§ AVAILABLE DATA
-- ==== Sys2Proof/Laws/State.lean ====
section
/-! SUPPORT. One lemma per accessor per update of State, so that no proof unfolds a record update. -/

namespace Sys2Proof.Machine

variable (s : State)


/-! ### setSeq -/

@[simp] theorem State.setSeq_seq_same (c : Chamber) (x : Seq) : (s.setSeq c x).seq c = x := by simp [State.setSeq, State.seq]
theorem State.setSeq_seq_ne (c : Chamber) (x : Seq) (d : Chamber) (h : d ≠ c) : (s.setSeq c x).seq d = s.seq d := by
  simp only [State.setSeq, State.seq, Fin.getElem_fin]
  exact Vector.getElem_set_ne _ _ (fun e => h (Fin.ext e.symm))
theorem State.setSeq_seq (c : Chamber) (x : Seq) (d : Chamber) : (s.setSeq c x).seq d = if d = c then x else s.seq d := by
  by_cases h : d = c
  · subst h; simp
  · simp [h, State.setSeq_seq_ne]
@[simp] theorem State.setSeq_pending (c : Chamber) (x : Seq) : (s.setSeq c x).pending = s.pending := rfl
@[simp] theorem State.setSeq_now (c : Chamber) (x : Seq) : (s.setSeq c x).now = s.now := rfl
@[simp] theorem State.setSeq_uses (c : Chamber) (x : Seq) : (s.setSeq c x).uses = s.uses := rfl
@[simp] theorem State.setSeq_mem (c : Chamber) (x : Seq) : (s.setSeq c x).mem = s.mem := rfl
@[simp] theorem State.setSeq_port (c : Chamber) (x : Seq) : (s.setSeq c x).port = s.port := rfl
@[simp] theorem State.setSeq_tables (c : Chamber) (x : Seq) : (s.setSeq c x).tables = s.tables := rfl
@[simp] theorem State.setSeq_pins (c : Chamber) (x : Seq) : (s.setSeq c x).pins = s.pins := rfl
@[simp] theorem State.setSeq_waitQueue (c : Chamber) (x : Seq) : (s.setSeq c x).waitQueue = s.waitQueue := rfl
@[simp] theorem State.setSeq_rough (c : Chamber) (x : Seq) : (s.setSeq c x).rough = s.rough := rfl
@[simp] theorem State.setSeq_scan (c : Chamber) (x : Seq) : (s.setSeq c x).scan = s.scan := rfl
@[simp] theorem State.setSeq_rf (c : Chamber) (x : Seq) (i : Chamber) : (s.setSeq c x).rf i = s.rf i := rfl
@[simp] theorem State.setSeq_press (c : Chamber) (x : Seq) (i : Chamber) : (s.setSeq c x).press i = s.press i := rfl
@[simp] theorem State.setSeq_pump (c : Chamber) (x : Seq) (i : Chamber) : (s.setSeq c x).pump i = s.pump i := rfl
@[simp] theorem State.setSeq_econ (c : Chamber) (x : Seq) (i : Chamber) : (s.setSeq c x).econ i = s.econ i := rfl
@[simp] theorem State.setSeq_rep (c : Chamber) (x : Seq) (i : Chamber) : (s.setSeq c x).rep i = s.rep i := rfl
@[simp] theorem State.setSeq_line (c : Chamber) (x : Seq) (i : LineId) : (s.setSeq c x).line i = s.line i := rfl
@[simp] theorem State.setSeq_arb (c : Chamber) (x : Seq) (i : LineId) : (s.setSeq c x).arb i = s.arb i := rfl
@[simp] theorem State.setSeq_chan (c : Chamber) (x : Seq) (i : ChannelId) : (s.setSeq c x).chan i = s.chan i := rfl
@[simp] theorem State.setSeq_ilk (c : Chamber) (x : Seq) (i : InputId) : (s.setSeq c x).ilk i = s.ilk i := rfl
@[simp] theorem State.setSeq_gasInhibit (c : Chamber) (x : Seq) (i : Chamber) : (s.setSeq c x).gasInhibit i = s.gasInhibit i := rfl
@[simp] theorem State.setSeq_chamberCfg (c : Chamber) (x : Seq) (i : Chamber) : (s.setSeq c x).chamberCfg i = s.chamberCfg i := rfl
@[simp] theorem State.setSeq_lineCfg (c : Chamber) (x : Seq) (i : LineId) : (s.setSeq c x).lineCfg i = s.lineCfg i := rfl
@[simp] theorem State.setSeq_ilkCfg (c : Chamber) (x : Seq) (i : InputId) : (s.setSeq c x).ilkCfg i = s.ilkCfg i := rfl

==

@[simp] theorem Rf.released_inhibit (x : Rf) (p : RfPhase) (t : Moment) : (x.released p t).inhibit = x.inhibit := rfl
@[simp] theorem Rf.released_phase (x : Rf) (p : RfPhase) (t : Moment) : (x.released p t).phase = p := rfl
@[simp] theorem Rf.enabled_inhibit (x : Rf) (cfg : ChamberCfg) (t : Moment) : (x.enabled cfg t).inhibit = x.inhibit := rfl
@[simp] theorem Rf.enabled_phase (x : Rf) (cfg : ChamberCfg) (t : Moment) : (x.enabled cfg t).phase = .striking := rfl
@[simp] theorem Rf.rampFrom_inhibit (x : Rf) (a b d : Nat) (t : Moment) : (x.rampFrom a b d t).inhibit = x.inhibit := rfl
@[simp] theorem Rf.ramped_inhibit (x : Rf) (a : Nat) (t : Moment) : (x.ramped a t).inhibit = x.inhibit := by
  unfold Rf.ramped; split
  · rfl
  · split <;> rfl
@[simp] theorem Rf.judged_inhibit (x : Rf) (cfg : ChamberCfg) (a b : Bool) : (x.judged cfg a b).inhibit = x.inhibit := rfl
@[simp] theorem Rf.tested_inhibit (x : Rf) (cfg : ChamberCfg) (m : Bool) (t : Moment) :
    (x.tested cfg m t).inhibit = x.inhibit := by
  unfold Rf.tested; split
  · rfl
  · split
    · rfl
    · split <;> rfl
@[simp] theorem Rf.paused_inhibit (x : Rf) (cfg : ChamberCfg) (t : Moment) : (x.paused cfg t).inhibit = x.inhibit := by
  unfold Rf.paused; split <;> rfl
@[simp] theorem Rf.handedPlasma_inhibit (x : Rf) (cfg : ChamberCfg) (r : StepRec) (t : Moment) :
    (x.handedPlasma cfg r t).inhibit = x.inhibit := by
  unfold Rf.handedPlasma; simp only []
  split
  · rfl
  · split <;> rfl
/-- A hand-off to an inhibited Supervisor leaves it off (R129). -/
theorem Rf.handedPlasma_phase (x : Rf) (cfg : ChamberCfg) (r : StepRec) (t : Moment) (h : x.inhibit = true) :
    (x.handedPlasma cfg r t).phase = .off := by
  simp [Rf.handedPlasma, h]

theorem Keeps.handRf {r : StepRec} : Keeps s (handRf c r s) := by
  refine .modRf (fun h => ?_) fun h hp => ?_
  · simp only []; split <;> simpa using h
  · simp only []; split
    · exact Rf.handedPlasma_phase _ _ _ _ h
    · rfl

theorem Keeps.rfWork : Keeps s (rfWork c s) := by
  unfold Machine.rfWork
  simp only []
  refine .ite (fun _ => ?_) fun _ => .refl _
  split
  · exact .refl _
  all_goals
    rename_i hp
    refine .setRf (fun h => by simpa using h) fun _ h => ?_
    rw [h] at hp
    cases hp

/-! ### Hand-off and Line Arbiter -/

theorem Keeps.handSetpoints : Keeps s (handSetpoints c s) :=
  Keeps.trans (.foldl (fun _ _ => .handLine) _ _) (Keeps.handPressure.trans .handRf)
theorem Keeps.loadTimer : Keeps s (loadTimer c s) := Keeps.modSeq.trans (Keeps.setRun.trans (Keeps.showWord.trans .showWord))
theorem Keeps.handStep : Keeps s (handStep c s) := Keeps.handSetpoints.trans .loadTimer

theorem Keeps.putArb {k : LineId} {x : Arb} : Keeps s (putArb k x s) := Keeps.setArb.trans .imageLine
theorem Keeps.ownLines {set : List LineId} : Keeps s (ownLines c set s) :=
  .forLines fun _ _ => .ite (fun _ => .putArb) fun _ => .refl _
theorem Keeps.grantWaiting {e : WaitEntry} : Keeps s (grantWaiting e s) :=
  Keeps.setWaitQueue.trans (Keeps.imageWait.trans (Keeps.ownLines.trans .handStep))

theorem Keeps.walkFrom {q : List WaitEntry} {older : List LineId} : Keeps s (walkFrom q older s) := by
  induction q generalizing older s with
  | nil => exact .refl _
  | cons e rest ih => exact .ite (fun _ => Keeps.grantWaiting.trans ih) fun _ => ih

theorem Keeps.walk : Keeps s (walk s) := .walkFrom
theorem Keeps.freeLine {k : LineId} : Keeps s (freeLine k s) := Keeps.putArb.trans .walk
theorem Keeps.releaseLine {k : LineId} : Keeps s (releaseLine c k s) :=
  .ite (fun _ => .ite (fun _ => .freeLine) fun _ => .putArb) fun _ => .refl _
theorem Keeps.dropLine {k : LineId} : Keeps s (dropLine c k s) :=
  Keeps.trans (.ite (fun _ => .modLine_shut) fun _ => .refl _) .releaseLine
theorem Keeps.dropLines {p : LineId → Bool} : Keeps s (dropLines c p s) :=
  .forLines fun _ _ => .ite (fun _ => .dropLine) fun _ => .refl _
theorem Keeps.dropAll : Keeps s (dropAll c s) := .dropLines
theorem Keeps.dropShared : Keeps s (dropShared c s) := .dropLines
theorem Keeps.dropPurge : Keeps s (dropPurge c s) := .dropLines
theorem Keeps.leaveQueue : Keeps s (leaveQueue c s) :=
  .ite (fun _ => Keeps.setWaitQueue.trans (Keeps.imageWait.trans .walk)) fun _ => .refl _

==

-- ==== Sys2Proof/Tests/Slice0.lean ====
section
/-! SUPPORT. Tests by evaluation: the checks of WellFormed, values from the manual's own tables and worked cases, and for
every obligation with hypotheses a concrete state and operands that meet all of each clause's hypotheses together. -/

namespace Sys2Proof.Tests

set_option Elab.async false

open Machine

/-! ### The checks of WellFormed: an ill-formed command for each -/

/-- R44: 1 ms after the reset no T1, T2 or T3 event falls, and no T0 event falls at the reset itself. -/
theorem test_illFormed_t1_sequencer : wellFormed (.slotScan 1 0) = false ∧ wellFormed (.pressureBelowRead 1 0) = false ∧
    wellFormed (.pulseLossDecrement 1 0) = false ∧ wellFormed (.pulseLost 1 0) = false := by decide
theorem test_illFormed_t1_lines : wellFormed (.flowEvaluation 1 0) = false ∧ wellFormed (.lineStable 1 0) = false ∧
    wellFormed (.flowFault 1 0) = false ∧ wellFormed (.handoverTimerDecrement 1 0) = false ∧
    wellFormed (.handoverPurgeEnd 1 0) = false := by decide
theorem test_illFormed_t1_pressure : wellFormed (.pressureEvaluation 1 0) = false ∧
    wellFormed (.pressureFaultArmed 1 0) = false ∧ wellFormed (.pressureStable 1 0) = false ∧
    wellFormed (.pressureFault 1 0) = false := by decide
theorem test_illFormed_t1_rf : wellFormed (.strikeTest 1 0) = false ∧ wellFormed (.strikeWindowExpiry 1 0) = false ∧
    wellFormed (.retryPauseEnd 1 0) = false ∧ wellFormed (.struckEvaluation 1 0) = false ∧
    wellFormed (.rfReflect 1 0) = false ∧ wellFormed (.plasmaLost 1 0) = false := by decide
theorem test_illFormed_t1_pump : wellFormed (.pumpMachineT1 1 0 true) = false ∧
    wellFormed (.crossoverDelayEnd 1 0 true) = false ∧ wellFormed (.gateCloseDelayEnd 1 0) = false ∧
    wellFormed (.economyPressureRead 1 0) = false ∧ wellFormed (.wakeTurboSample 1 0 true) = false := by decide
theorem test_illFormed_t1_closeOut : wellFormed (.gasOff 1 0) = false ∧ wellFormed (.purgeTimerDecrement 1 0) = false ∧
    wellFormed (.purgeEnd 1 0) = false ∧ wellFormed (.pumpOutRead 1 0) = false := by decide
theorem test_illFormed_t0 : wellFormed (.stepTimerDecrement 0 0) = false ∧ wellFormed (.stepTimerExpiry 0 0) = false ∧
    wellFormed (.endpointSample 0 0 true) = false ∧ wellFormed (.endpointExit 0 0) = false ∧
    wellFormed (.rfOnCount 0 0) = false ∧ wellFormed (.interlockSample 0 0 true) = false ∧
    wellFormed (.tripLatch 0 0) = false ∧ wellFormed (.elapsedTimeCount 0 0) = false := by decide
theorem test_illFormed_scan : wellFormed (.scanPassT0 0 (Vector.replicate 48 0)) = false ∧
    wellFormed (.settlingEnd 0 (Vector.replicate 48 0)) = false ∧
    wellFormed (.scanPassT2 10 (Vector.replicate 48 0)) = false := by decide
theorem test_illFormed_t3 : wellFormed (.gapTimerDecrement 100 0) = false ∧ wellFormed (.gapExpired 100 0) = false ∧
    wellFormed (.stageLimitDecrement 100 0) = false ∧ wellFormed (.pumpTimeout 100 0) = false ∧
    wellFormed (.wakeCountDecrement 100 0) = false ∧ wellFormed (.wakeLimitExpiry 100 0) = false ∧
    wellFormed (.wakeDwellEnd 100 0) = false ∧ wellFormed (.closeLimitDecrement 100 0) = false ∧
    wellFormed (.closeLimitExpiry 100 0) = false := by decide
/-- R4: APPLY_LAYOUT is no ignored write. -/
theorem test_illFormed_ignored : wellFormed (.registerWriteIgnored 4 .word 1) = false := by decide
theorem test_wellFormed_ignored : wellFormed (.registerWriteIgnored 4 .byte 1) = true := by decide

§ YOUR ASSIGNMENT
Take the stretch of lines above from the one containing "-- ==== Sys2Proof/Laws/State.lean" through the one containing "s.rep i := rfl" and repeat it exactly, adding no other line.

§ SOLUTION TO THIS TASK
-- ==== Sys2Proof/Laws/State.lean ====
section
/-! SUPPORT. One lemma per accessor per update of State, so that no proof unfolds a record update. -/

namespace Sys2Proof.Machine

variable (s : State)


/-! ### setSeq -/

@[simp] theorem State.setSeq_seq_same (c : Chamber) (x : Seq) : (s.setSeq c x).seq c = x := by simp [State.setSeq, State.seq]
theorem State.setSeq_seq_ne (c : Chamber) (x : Seq) (d : Chamber) (h : d ≠ c) : (s.setSeq c x).seq d = s.seq d := by
  simp only [State.setSeq, State.seq, Fin.getElem_fin]
  exact Vector.getElem_set_ne _ _ (fun e => h (Fin.ext e.symm))
theorem State.setSeq_seq (c : Chamber) (x : Seq) (d : Chamber) : (s.setSeq c x).seq d = if d = c then x else s.seq d := by
  by_cases h : d = c
  · subst h; simp
  · simp [h, State.setSeq_seq_ne]
@[simp] theorem State.setSeq_pending (c : Chamber) (x : Seq) : (s.setSeq c x).pending = s.pending := rfl
@[simp] theorem State.setSeq_now (c : Chamber) (x : Seq) : (s.setSeq c x).now = s.now := rfl
@[simp] theorem State.setSeq_uses (c : Chamber) (x : Seq) : (s.setSeq c x).uses = s.uses := rfl
@[simp] theorem State.setSeq_mem (c : Chamber) (x : Seq) : (s.setSeq c x).mem = s.mem := rfl
@[simp] theorem State.setSeq_port (c : Chamber) (x : Seq) : (s.setSeq c x).port = s.port := rfl
@[simp] theorem State.setSeq_tables (c : Chamber) (x : Seq) : (s.setSeq c x).tables = s.tables := rfl
@[simp] theorem State.setSeq_pins (c : Chamber) (x : Seq) : (s.setSeq c x).pins = s.pins := rfl
@[simp] theorem State.setSeq_waitQueue (c : Chamber) (x : Seq) : (s.setSeq c x).waitQueue = s.waitQueue := rfl
@[simp] theorem State.setSeq_rough (c : Chamber) (x : Seq) : (s.setSeq c x).rough = s.rough := rfl
@[simp] theorem State.setSeq_scan (c : Chamber) (x : Seq) : (s.setSeq c x).scan = s.scan := rfl
@[simp] theorem State.setSeq_rf (c : Chamber) (x : Seq) (i : Chamber) : (s.setSeq c x).rf i = s.rf i := rfl
@[simp] theorem State.setSeq_press (c : Chamber) (x : Seq) (i : Chamber) : (s.setSeq c x).press i = s.press i := rfl
@[simp] theorem State.setSeq_pump (c : Chamber) (x : Seq) (i : Chamber) : (s.setSeq c x).pump i = s.pump i := rfl
@[simp] theorem State.setSeq_econ (c : Chamber) (x : Seq) (i : Chamber) : (s.setSeq c x).econ i = s.econ i := rfl
@[simp] theorem State.setSeq_rep (c : Chamber) (x : Seq) (i : Chamber) : (s.setSeq c x).rep i = s.rep i := rfl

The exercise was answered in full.